--- TASK DESCRIPTION ---
How many lines in the material contain the string "that"? Only the number is wanted.

*** Opening of AVAILABLE RECORDS ***

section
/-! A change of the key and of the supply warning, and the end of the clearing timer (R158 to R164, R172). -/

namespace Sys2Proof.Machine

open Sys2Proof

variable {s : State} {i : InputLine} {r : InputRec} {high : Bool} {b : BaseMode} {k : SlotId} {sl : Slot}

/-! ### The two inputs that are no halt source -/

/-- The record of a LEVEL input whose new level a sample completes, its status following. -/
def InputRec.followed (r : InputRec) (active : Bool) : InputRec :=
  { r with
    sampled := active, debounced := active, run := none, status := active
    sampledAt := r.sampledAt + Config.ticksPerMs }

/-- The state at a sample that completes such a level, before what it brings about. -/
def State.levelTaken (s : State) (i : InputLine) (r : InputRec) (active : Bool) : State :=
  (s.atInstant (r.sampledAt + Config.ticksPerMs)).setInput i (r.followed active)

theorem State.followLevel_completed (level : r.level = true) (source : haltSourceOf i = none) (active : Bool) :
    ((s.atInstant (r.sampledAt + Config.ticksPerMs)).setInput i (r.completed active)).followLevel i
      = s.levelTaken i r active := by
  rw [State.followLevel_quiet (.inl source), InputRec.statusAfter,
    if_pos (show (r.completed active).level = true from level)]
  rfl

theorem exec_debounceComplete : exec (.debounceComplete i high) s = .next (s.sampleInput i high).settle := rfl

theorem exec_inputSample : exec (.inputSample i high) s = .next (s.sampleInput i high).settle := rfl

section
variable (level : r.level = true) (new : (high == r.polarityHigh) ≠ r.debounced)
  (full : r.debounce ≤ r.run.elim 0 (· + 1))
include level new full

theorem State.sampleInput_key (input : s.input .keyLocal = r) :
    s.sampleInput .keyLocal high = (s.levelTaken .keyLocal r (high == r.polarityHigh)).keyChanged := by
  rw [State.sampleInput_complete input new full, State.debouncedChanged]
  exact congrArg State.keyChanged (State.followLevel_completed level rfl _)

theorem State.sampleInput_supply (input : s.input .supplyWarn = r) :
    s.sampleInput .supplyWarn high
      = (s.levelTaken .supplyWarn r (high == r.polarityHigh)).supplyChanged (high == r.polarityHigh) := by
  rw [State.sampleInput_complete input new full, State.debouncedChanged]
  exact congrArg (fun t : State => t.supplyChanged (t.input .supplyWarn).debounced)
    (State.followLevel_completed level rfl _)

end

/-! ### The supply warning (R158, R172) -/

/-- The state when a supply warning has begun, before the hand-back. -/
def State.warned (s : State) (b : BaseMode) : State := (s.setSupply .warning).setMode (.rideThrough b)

*** Close of AVAILABLE RECORDS ***

--- EXERCISE SOLUTION ---
2